9C’est ce que les langues ne disent pas qui parle d’elles. Il y a en allemand un dehors, un plein air, qui oriente toute la cénesthésie de la compréhension, une véritable culture de plein air volontiers nudiste. Les choses en allemand se déroulent, pour ainsi dire, dehors, en pleine nature, là où, en français, elles se passent plutôt dedans, au salon. L’allemand a vu naître les Wandervögel, ce mouvement de jeunesse des débuts du XXe siècle où s’affirmait avec une force véhémente la revendication de liberté sexuelle et de nudité et où l’homosexualité était revendiquée comme constitutive par Hans Blüher, dont le livre Le Wandervogel comme phénomène érotiques’est vendu à des centaines de milliers d’exemplaires, ou par Gustav Wyneken dont le livre Eros fut aussi un best-seller. Freud connaissait parfaitement ce mouvement et semble même avoir correspondu avec Blüher. C’était l’Allemagne crue et la France cuisinée. Rat des villes et rat des champs.
10L’allemand est plus fait pour être parlé dehors que le français, son amplitude sonore est beaucoup plus grande que celle de ce dernier qui ne perçoit le langage qu’entre 800 et 1 800 hertz alors que l’allemand descend jusqu’à 250 hertz pour les graves et monte jusqu’à 4 000 hertz. La bande passante orale de l’allemand est donc beaucoup plus puissante et étendue que la bande passante française. Ça s’entend de beaucoup plus loin et ça crie plus fort pour rassembler ses gens, c’est plus dans la culture et moins dans la civilisation. Si bien que l’obéissance a quelque chose à voir avec l’audition, puisque horchen, « prêter l’oreille », donne « obéir », et entendre donne « appartenir » (gehören, de hören : « entendre ») – le ralliement se faisait aux cris.

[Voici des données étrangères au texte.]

-- ==== Sys2Proof/Config.lean ====
section
/-! DEFINITION. The parameters of one instance of the block (R8, R9), the reference and the small configuration
(R8, R11), and the free value a read of a never-written byte gives (R48, R49). -/

namespace Sys2Proof

/-- `OVERFLOW_POLICY` (R8): what `RB_WRITE` does with more bytes than fit (R122, R123). -/
inductive OverflowPolicy where
  | drop
  | unguarded
deriving DecidableEq, Repr

/-- `ACK_CODE` (R8): which of the two bytes is the frame-end acknowledgement (R94, R176). -/
inductive AckCode where
  | cmdEnd
  | cmdIdle
deriving DecidableEq, Repr

/-- The parameters of R8 that are not derived from others. -/
structure Params where
  /-- `W`: line width in bytes, the unit of every read. -/
  W : Nat
  /-- `CAP_LINES`: capacity of the ring in lines. -/
  capLines : Nat
  /-- `LOW_WATER_LINES`: low-water mark in lines. -/
  lowWaterLines : Nat
  /-- `H` (`IMAGE_HEIGHT`): source rows per frame. -/
  H : Nat
  /-- `N` (`UPSCALE`): physical scanlines per source row. -/
  N : Nat
  /-- `V_OFFSET`: scanline position of the first visible scanline. -/
  vOffset : Nat
  /-- `L` (`LINE_BUF_LEN`): length of the scanline pixel buffer in bytes. -/
  L : Nat
  /-- `HOFF`: offset of the image inside the scanline pixel buffer. -/
  hOff : Nat
  /-- `CMD_DATA`: byte value of the data-chunk marker. -/
  cmdData : Byte
  /-- `CMD_END`: byte value of the frame-end marker. -/
  cmdEnd : Byte
  /-- `CMD_REQ`: byte value of the request-data marker. -/
  cmdReq : Byte
  /-- `CMD_IDLE`: byte value of the idle command. -/
  cmdIdle : Byte
  /-- `CMD_SOF`: byte value of the start-of-frame marker. -/
  cmdSof : Byte
  /-- `OVERFLOW_POLICY`. -/
  overflowPolicy : OverflowPolicy
  /-- `REQ_DEDUP`: one request per crossing instead of one per check. -/
  reqDedup : Bool
  /-- `ACK_ENABLE`: whether a frame-end acknowledgement is sent. -/
  ackEnable : Bool
  /-- `ACK_CODE`. -/
  ackCode : AckCode
  /-- `CNT_BITS`: width of `avail`, `received`, `processed`, `frame_counter`. -/
  cntBits : Nat
  /-- `SCAN_BITS`: width of `scanline` and `last_row`. -/
  scanBits : Nat
deriving DecidableEq, Repr

/-- `C`: capacity of the ring in bytes, `CAP_LINES * W` (R8). -/
def Params.C (p : Params) : Nat := p.capLines * p.W

/-- `T`: low-water mark in bytes, `LOW_WATER_LINES * W` (R8, R172). -/
def Params.T (p : Params) : Nat := p.lowWaterLines * p.W

/-- `IMAGE_WIDTH = W` (R10). -/
def Params.imageWidth (p : Params) : Nat := p.W

/-- `FRAME_SIZE = IMAGE_WIDTH * H` (R8). No rule of the block reads it. -/
def Params.frameSize (p : Params) : Nat := p.imageWidth * p.H

/-- `2^CNT_BITS`, the modulus of the counters (R23 to R26). -/
def Params.cntMod (p : Params) : Nat := 2 ^ p.cntBits

/-- `2^SCAN_BITS`, the modulus of `scanline` and the bound of a row (R30, R99). -/
def Params.scanMod (p : Params) : Nat := 2 ^ p.scanBits

/-- The five command bytes of R93, in the table's order. -/
def Params.commands (p : Params) : List Byte := [p.cmdData, p.cmdEnd, p.cmdReq, p.cmdIdle, p.cmdSof]

/-- The byte `ACK_CODE` stands for (R94). -/
def Params.ackByte (p : Params) : Byte :=
  match p.ackCode with
  | .cmdEnd => p.cmdEnd
  | .cmdIdle => p.cmdIdle

/-- The constraints of R9. -/
def Params.wf (p : Params) : Bool :=
  decide (1 ≤ p.W) && decide (1 ≤ p.capLines) && decide (p.T ≤ p.C) && decide (1 ≤ p.H) && decide (1 ≤ p.N)
    && decide (p.vOffset + p.N * p.H ≤ p.scanMod) && decide (p.hOff + p.W ≤ p.L) && decide p.commands.Nodup
    && decide (p.C < p.cntMod) && decide (p.frameSize < p.cntMod)

/-- The configuration of one instance: parameters that meet R9. An ill-formed one cannot be built, so every
statement about a state holds for every assignment that R8 and R9 allow, and for no other. -/
structure Config extends Params where
  valid : toParams.wf = true
deriving DecidableEq, Repr

/-- The reference parameters, the column "Reference" of R8. -/
def Params.ref : Params where
  W := 160
  capLines := 30
  lowWaterLines := 15
  H := 120
  N := 4
  vOffset := 35
  L := 200
  hOff := 20
  cmdData := 0x01
  cmdEnd := 0x02
  cmdReq := 0x03
  cmdIdle := 0x04
  cmdSof := 0x05
  overflowPolicy := .drop
  reqDedup := false
  ackEnable := false
  ackCode := .cmdEnd
  cntBits := 32
  scanBits := 16

/-- The parameters of R11, the small configuration for hand-checkable vectors. -/
def Params.small : Params :=
  { Params.ref with W := 4, capLines := 2, lowWaterLines := 1, H := 3, N := 2, vOffset := 1, L := 8, hOff := 2 }

/-- `CFG_REF` (R8). -/
def Config.ref : Config := { toParams := Params.ref, valid := by decide }

/-- `CFG_SMALL` (R11). -/
def Config.small : Config := { toParams := Params.small, valid := by decide }

/-- The byte that a read of a `storage` index without a value gives (R48, R49, U12: any value): a free value, one
for each number of a consumed free byte. Nothing constrains it. DESIGN CHOICE, safe: notes/assumptions/3.md. -/
opaque Config.unwrittenByte : Nat → Byte

end Sys2Proof
end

11Dès qu’on exprime une idée en allemand, on la voit apparaître selon un tracé fantôme, comme figurée selon une image physique. Tout s’exprime par une mise en espace. Il est fort difficile de ne pas voir directement disposée l’idée dont il s’agit. L’expression verbale colle visuellement à ce qu’elle désigne, le mot contient en lui-même sa description. Des bretelles sont des Hosenträger, « des porte-pantalons », un cadenas est « une serrure qu’on accroche devant »(ein Vorhänegschloss), le pancréas est « la glande de la bave du ventre » (Bauchspeicheldrüse). L’expression de la réalité quotidienne est toujours triviale, une louche est « une cuiller à puiser » (Schöpflöffel) et le placenta est « le gâteau de la mère » (der Mutterkuchen). Il y a dans l’emploi de la langue allemande une sorte de réalisme concret.
12C’est évidemment bien embêtant pour nos chers philosophes qui auraient tant aimé nager eux seuls dans l’Inaccessible. Manque de pot, rien de moins abstrait que la langue allemande où tout, sauf les mots issus du latin ou du français, est parfaitement matériel.
13L’allemand ne cesse de parler de ce qu’il trouve sur son chemin, dont tous les éléments sont décrits avec précision. Si pour un « locuteur » français, pour peu qu’il n’ait jamais fait de grec, la dénomination du système osseux ou musculaire est indéchiffrable, il est parfaitement explicite pour le locuteur allemand : le grand zygomatique n’est autre que « le grand tireur vers le bas »(der grosse Herabzieher) la clavicule est « l’os clé »(Schlüsselbein) et le tibia est « l’os rail » (Schienbein).
14La plupart des termes sont auto-explicatifs. La représentation consiste à mettre debout devant, die Vorstellung, tout comme la cause est « la chose première », die Ursache; le respect est « la crainte de l’honneur », die Ehrfurcht, et l’orgueil der Hochmut, l’esprit haut ; pardonner, c’est « retirer l’accusation », verzeihen. Ce qu’on sait par cœur, c’est ce qui est tourné vers le dehors (auswendig), le danger de mort, c’est le danger de vie (Lebensgefahr) et le tiroir, lui, il se pousse(die Schieblade).On le voit, Freud avait sa planche pleine de pains et bien des fois il a dû schmunzeln, « rire dans sa barbe ».